### What is required
Output range, inclusive: from the line containing "let s := if d.notify" to the line containing "dataBack doneBack host).sweepMarked". Restate those lines from the data below word for word and only those.
Start of Block
/-- The drain ends: nothing is outstanding and no read-back is due (R446, R450). -/
def State.chanPaused (s : State) (c : ChanId) : State :=
  let x := s.gutter.chans[c]
  if x.state == .pausing && !(x.desc.any fun d => d.readBack || d.asked != 0) then
    s.modChan c fun x => ({ x with state := .paused } : GChan).show
  else s

/-- A channel's drain ends. -/
def execChannelPaused (chan : ChanId) (s : State) : Res := .next (s.chanPaused chan)

/-- PAUSE written 0: the channel resumes from its registers, PENDING kept (R446). -/
def State.chanResume (s : State) (c : ChanId) (host : Bytes) : State :=
  let x := s.gutter.chans[c]
  if (x.state == .paused || x.state == .pausing) && x.stopAs.isNone then
    let s := s.modChan c fun x => { x with ctrl := x.ctrl &&& (2 ^ 64 - 3), state := .running, frozen := false }
    match x.desc with
    | some d =>
      if x.line != 0x3F && x.pendingReq == 0 && !d.readBack then s.modChan c fun x => { x with state := .waiting } else s
    | none => if x.isRing then s.chanRing c host else s.chanLoad c x.descAddr host
  else s

/-- PAUSE is written 0. -/
def execChResume (chan : ChanId) (host : Bytes) (s : State) : Res := .next (if s.ridgeActs then s.chanResume chan host else s)

/-- ABORT discards the buffer and every returning read (R447). -/
def execChAbort (chan : ChanId) (s : State) : Res :=
  .next (if (s.gutter.chans[chan]).busy && s.ridgeActs then (s.chanStop chan stAbortCancel).sweepMarked else s)

/-- A request line is raised: by a unit, or, from line 24 on, by the active Ridge's write of GD_SWREQ (R436, R443). [log 220 DEDUCED] -/
def execRequestLineRaise (line : Fin 48) (s : State) : Res := .next (if line.val < 24 || s.ridgeActs then s.raiseLine line.val else s)

/-- Descriptor and done record complete, in the order of R448; then the next descriptor, the ring, or the end. -/
def State.chanComplete (s : State) (c : ChanId) (dataBack doneBack : Bool) (host : Bytes) : State :=
  let x := s.gutter.chans[c]
  match x.desc with
  | none => s
  | some d =>
    if !d.readBack || !(x.state == .running || x.state == .pausing || x.state == .waiting) then s else
    let failBack := fun (s : State) => (s.chanStop c stRevoked).bump 0x2801 6 1
    if !dataBack then failBack s else
    let recorded : Except Nat State :=
      if d.doneAddr == 0 then .ok s else
      let (st, s) := s.stamp srcGutter
      s.chanWrite c d.doneAddr (st.bytes ++ toLE 2 stOk ++ toLE 1 c.val ++ toLE 1 d.mode ++ zeros 4
        ++ toLE 8 (if d.mode == 4 then ceilDiv d.count 64 * 8 * d.planes
                   else if d.mode == 5 then d.count * (d.w / 8) else d.total))
    match recorded with
    | .error e => s.chanStop c e
    | .ok s =>
      let s := if d.doneAddr == 0 then s else s.chanReadBack c d.doneAddr 32
      if d.doneAddr != 0 && !doneBack then failBack s else
      let s := if d.notify && x.notifyEn then s.modTile x.notifyTile fun t => { t with unitSrc := t.unitSrc ||| 4 } else s
      let s := (s.modChan c fun x => { x with code := stOk, desc := none, descAddr := d.nextAddr }).bump 0x2801 2 1
      if x.isRing then
        let hdr := x.ring % 2 ^ 48
        match s.chanFetch c hdr 8 (host.take 8) with
        | (.error e, s) => s.chanStop c e
        | (.ok (h, _), s) =>
          match s.chanWrite c (hdr + 4) (toLE 4 (fieldAt 4 4 h + 1)) with
          | .error e => s.chanStop c e
          | .ok s =>
            let s := s.chanReadBack c (hdr + 4) 4
            let host := host.take 4 ++ toLE 4 (fieldAt 4 4 h + 1) ++ host.drop 8
            if x.state == .pausing then s.modChan c fun x => { x with state := .paused } else s.chanRing c host
      else if d.nextAddr == 0 then s.modChan c fun x => { x with state := .done }
      else if x.state == .pausing then s.modChan c fun x => { x with state := .paused }
      else s.chanLoad c d.nextAddr host

/-- A descriptor's read-back returns (or fails), and that of its done record. -/
def execDescriptorComplete (chan : ChanId) (dataBack doneBack : Bool) (host : Bytes) (s : State) : Res :=
  .next (s.chanComplete chan dataBack doneBack host).sweepMarked

/-- A ring channel's poll interval expires (R449). -/
def State.ringPoll (s : State) (c : ChanId) (host : Bytes) : State :=
  let x := s.gutter.chans[c]
  if x.isRing && x.state == .waiting && x.desc.isNone && s.gutter.enable then s.chanRing c host else s

/-- A ring channel reads PRODUCED. -/
def execRingPoll (chan : ChanId) (host : Bytes) (s : State) : Res := .next (s.ringPoll chan host)

/-- Channels that reach a function's host stop with a code (R447). -/
def State.stopFuncChans (s : State) (p : FuncId → Bool) (code : Nat) : State :=
  (List.finRange 32).foldl (fun s c =>
    let x := s.gutter.chans[c]
    if x.busy && !x.firmware && ((s.insts[x.inst]).func).any p then s.chanStop c code else s) s

end Sys2Proof.Machine
end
End of Block
### Answer below
      let s := if d.notify && x.notifyEn then s.modTile x.notifyTile fun t => { t with unitSrc := t.unitSrc ||| 4 } else s
      let s := (s.modChan c fun x => { x with code := stOk, desc := none, descAddr := d.nextAddr }).bump 0x2801 2 1
      if x.isRing then
        let hdr := x.ring % 2 ^ 48
        match s.chanFetch c hdr 8 (host.take 8) with
        | (.error e, s) => s.chanStop c e
        | (.ok (h, _), s) =>
          match s.chanWrite c (hdr + 4) (toLE 4 (fieldAt 4 4 h + 1)) with
          | .error e => s.chanStop c e
          | .ok s =>
            let s := s.chanReadBack c (hdr + 4) 4
            let host := host.take 4 ++ toLE 4 (fieldAt 4 4 h + 1) ++ host.drop 8
            if x.state == .pausing then s.modChan c fun x => { x with state := .paused } else s.chanRing c host
      else if d.nextAddr == 0 then s.modChan c fun x => { x with state := .done }
      else if x.state == .pausing then s.modChan c fun x => { x with state := .paused }
      else s.chanLoad c d.nextAddr host

/-- A descriptor's read-back returns (or fails), and that of its done record. -/
def execDescriptorComplete (chan : ChanId) (dataBack doneBack : Bool) (host : Bytes) (s : State) : Res :=
  .next (s.chanComplete chan dataBack doneBack host).sweepMarked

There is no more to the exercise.